IF 2.5 3区 医学 Q2 PSYCHIATRY Pub Date : 2024-07-01 Epub Date: 2023-10-14 DOI: 10.1080/13811118.2023.2265444
Thach Tran, Huong Nguyen, Ian Shochet, Nga Nguyen, Nga La, Astrid Wurfl, Jayne Orr, Hau Nguyen, Ruby Stocker, Jane Fisher

We aimed to determine the effect of coping self-efficacy on thoughts of self-harm among adolescents attending high school in Hanoi, Vietnam. Longitudinal data were collected using the Center for Epidemiologic Studies Depression Scale Revised and the Coping Self-Efficacy Scale among 552 Year 10 students. The prevalence of thoughts of death and/or self-injury on at least 1 day in the past week was 16.9% at baseline and 14.5% at 8-month follow-up.

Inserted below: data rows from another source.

/-! ### SCAN (R125) -/

section
variable {r : Run} {tb : Table} (env : s.opEnv (.run n) op 0x02 = some e) (run : s.runOf n = some r)
  (scanned : (r.scans.find? fun t => t.id == e.op.par2 0) = some tb)
  (same : (s.tables.any fun t => t.slice == e.slice && t.id == e.op.par2 0 && t.cols == tb.cols) = true)
include env run scanned same

theorem execScan_ends
    (behind : (nth tb.columns (nth (e.op.pars 6 (e.op.par 4)) 0 0) []).length ≤ tgetD op 0 r.scanAt) :
    exec (.scan (.run n) op) s = .next (s.emit e [] true) := by
  show execScan _ op s = _
  simp [execScan, env, run, scanned, same, behind]

theorem execScan_reads {k lines : Nat} {rows out : List Row} (place : k = tgetD op 0 r.scanAt)
    (inside : k < (nth tb.columns (nth (e.op.pars 6 (e.op.par 4)) 0 0) []).length)
    (near : s.scanTier e.slice (e.op.par2 0) (e.op.pars 6 (e.op.par 4)) k < 2)
    (read : scanRange s tb (e.op.pars 6 (e.op.par 4)) k = .ok (rows, lines))
    (charged : s.chargeAll (.run n) none [(2, 20 + (2 * e.op.par 4 + 6 * e.op.par 5) * ceilDiv rows.length 64), (4, lines)] =
      .ok s1)
    (kept : filterRows e.image (e.out 0).types (termsOf (e.op.par 5) (e.op.params.drop (6 + evenUp (e.op.par 4)))) rows =
      .ok out) :
    exec (.scan (.run n) op) s = .next (((s1.heatUp e.slice (e.op.par2 0) (e.op.pars 6 (e.op.par 4)) k).updRun n fun r =>
      { r with scanAt := tset op (k + 1) r.scanAt }).emit e [(0, tokenOf (e.out 0) out)] false) := by
  show execScan _ op s = _
  subst place
  have notInStore := Nat.ne_of_lt near
  have notLost := Nat.ne_of_lt (Nat.lt_succ_of_lt near)
  simp [execScan, env, run, scanned, same, Nat.not_le.2 inside, notInStore, notLost, read, charged, kept]

end

/-! ### FILTER, ROUTE and UNION (R126-R128) -/

theorem execFilter_sends {rows : List Row}
    (fires : Claims.Fires s w op 0x03 false false e ts (termCost (e.op.par 0) (rows0 ts)) s1)
    (kept : filterRows e.image (e.types 0) (termsOf (e.op.par 0) (e.op.params.drop 2)) (Claims.rowsIn ts) = .ok rows) :
    exec (.filter w op) s = .next (Claims.sends s1 e ts false [(0, (tok0 ts).with_ rows)]) := by
  refine congrArg Host.Outcome.next (fire_sends fires ?_)
  rw [Claims.rowsIn] at kept
  simp only [kept, liftCode_ok]
  rfl

theorem execRoute_sends {ps : List Nat}
    (fires : Claims.Fires s w op 0x13 false false e ts (termCost (e.op.nout - 1) (rows0 ts)) s1)
    (ports : exceptAll ((Claims.rowsIn ts).map
      (routeOf e.image (e.types 0) (termsOf (e.op.nout - 1) (e.op.params.drop 2)))) = .ok ps) :
    exec (.route w op) s = .next (Claims.sends s1 e ts false ((List.range e.op.nout).map fun p =>
      (p, (tok0 ts).with_ ((((Claims.rowsIn ts).zip ps).filter fun x => x.2 == p).map (·.1))))) := by
  refine congrArg Host.Outcome.next (fire_sends fires ?_)
  rw [Claims.rowsIn] at ports
  simp only [ports, liftCode_ok]
  rfl

theorem execUnion_item (fires : Claims.Fires s (.item q) op 0x12 false false e ts [] s1) :
    exec (.union (.item q) op) s = .next (Claims.sends s1 e ts false
      [(0, ((ts.find? fun x => !x.rows.isEmpty).getD (tok0 ts)).with_ (ts.flatMap (·.rows)))]) := by
  show execUnion _ op s = _
  simp only [execUnion, fires.1, isRun_of_opEnv_item fires.1, Bool.not_false, ↓reduceIte]
  exact congrArg Host.Outcome.next (fire_sends fires rfl)

/-- In a run the first port that is not done gives its next token. -/
theorem execUnion_run {p : Nat} {tk : Token} {rest : List Token} (env : s.opEnv (.run n) op 0x12 = some e) (hp : p < e.op.nin)
    (waits : (e.work.at_ op p).toks = tk :: rest)
    (done : ∀ p' < p, (e.work.at_ op p').ended = true ∧ (e.work.at_ op p').toks = []) :
    exec (.union (.run n) op) s = .next
      ((s.updWork (.run n) fun k => k.updPort op p fun x => { x with toks := rest }).emit e [(0, tk)] false) := by
  have first : ((List.range e.op.nin).find? fun p => !((e.work.at_ op p).ended && (e.work.at_ op p).toks.isEmpty)) = some p := by
    rw [List.find?_range_eq_some]
    refine ⟨by simp [waits], List.mem_range.2 hp, fun p' hp' => ?_⟩
    simp [done p' hp']
  show execUnion _ op s = _
  simp only [execUnion, env, isRun_of_opEnv_run env, Bool.not_true, Bool.false_eq_true, ↓reduceIte, first, waits]

/-! ### DECODE and ENCODE (R123, R124) -/

theorem execDecode_sends {tm : Template} {ds : List Decoded}
    (fires : Claims.Fires ((s.noteDecode w op).noteQuarry w op) w op 0x05 false false e ts [] s1)
    (template : e.image.templates[e.op.par 0]? = some tm)
    (decoded : exceptAll ((Claims.rowsIn ts).map (decodeRow e tm)) = .ok ds)
    (goesOn : e.isRun = true ∨ ∀ d ∈ ds, d.reject = none) :
    exec (.decode w op) s = .next (
      let rows := (ds.filter fun d => d.reject.isNone).map (·.row)
      Claims.sends (s1.overflow e.ctx (rows.any (·.ovf))) e ts false [(0, tokenOf (e.out 0) rows),
        (1, tokenOf (e.out 1) ((ds.filterMap (·.reject)).map fun j =>
          rowOf [natCrs 1 j.cause, natCrs 1 j.field, natCrs 2 j.offset]))]) := by
  refine congrArg Host.Outcome.next (fire_sends fires ?_)
  rw [Claims.rowsIn] at decoded
  simp only [template, decoded]
  split
  · next rejected item =>
    obtain run | none := goesOn
    · cases item.symm.trans run
    · rw [List.filterMap_eq_nil_iff.2 none] at rejected
      cases rejected
  · rfl

/-- ENCODE's row for a record. -/
theorem encode_bind_eq_map (tm : Template) (r : Row) : (do
      let bs ← quarryEncode tm r
      return { rowOf [bytesCourses 4095 bs] with ovf := r.ovf } : Except Nat Row) =
    (quarryEncode tm r).map fun bs => { rowOf [bytesCourses 4095 bs] with ovf := r.ovf } := by
  cases quarryEncode tm r <;> rfl

theorem execEncode_sends {tm : Template} {rows : List Row} (fires : Claims.Fires s w op 0x06 false false e ts [] s1)
    (template : e.image.templates[e.op.par 0]? = some tm)
    (encoded : exceptAll ((Claims.rowsIn ts).map fun r => (quarryEncode tm r).map fun bs =>
      { rowOf [bytesCourses 4095 bs] with ovf := r.ovf }) = .ok rows) :
    exec (.encode w op) s = .next (Claims.sends s1 e ts false (e.outRows rows)) := by
  refine congrArg Host.Outcome.next (fire_sends fires ?_)
  rw [Claims.rowsIn] at encoded
  simp only [template, encode_bind_eq_map, encoded]
  rfl

end

/-- Settles O30: each operator sends the rows that its own function makes of its input's. -/
theorem rowOperatorResults : Obligations.RowOperatorResults := by
  unfold Obligations.RowOperatorResults
  refine ⟨?_, ?_, ?_, ?_, ?_, ?_, ?_, ?_, ?_, ?_⟩
  · intro q op e i s env item
    exact .of_exec (execItemIn_item env item) rfl
  · rintro n op _ bay e r d s env run rfl batch granted
    exact .of_exec (execItemIn_batch env run batch granted) rfl
  · intro n op e r tb s env run scanned same behind
    exact .of_exec (execScan_ends env run scanned same behind) rfl
  · intro n op k e r tb rows out lines s s1 env run scanned same place inside near read charged kept
    exact .of_exec (execScan_reads env run scanned same place inside near read charged kept) rfl
  · intro w op e ts rows s s1 fires kept
    exact .of_exec (execFilter_sends fires kept) rfl
  · intro w op e ts ps s s1 fires ports
    exact .of_exec (execRoute_sends fires ports) rfl
  · intro q op e ts s s1 fires
    exact .of_exec (execUnion_item fires) rfl
  · intro n op p e tk rest s env hp waits done
    exact .of_exec (execUnion_run env hp waits done) rfl
  · intro w op e ts tm ds s s1 fires template decoded goesOn
    exact .of_exec (execDecode_sends fires template decoded goesOn) rfl
  · intro w op e ts tm rows s s1 fires template encoded
    exact .of_exec (execEncode_sends fires template encoded) rfl

end Sys2Proof.Machine
end

section
/-! The operators that take a whole stream, join or aggregate (R132-R140). -/

namespace Sys2Proof.Machine

section
variable {s s1 s2 : State} {w : WorkRef} {op n q : Nat} {e : OpEnv} {ts : List Token} {outs : List (Nat × Token)}
  {out : List Row}

/-! ### Joins (R132-R135) -/

/-- The table a HASH_BUILD makes of the rows whose key fields are all present (R132). -/
def buildOf (e : OpEnv) (ts : List Token) : HashTab where
  slice := e.slice
  id := e.op.par2 2
  rows := (Claims.rowsIn ts).filter fun r => !((r.getAll (keyFields (e.op.par 0) (e.op.par 1))).contains none)
  layout := e.types 0
  keyField := e.op.par 0
  keyCount := e.op.par 1
  chain := e.op.par 4

/-- What a run keeps of a table it builds under an identifier: it is published when the run ends (R132). -/
def State.keepBuild (s : State) (w : WorkRef) (tab : HashTab) : State :=
  match w with
  | .run n => if tab.id = 0 then s else s.updRun n fun r => { r with publishes := r.publishes ++ [tab] }
  | .item _ => s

When baseline coping self-efficacy was greater by one standard deviation, the odds of having thoughts of self-harm at follow-up were reduced by 42%. Our findings suggest that school-based programs that aim to strengthen coping strategies may be useful in preventing self-harm among adolescents.

我们旨在确定越南河内市高中生应对自我效能感对自残思想的影响。使用流行病学研究中心抑郁量表修订版和应对自我效能量表收集了552名10年级学生的纵向数据。死亡和/或自伤念头的发生率至少为1 过去一周的天数在基线时为16.9%,在8个月的随访中为14.5%。当基线应对自我效能感大于一个标准差时,在随访中产生自残想法的几率降低了42%。我们的研究结果表明,旨在加强应对策略的学校项目可能有助于预防青少年的自残。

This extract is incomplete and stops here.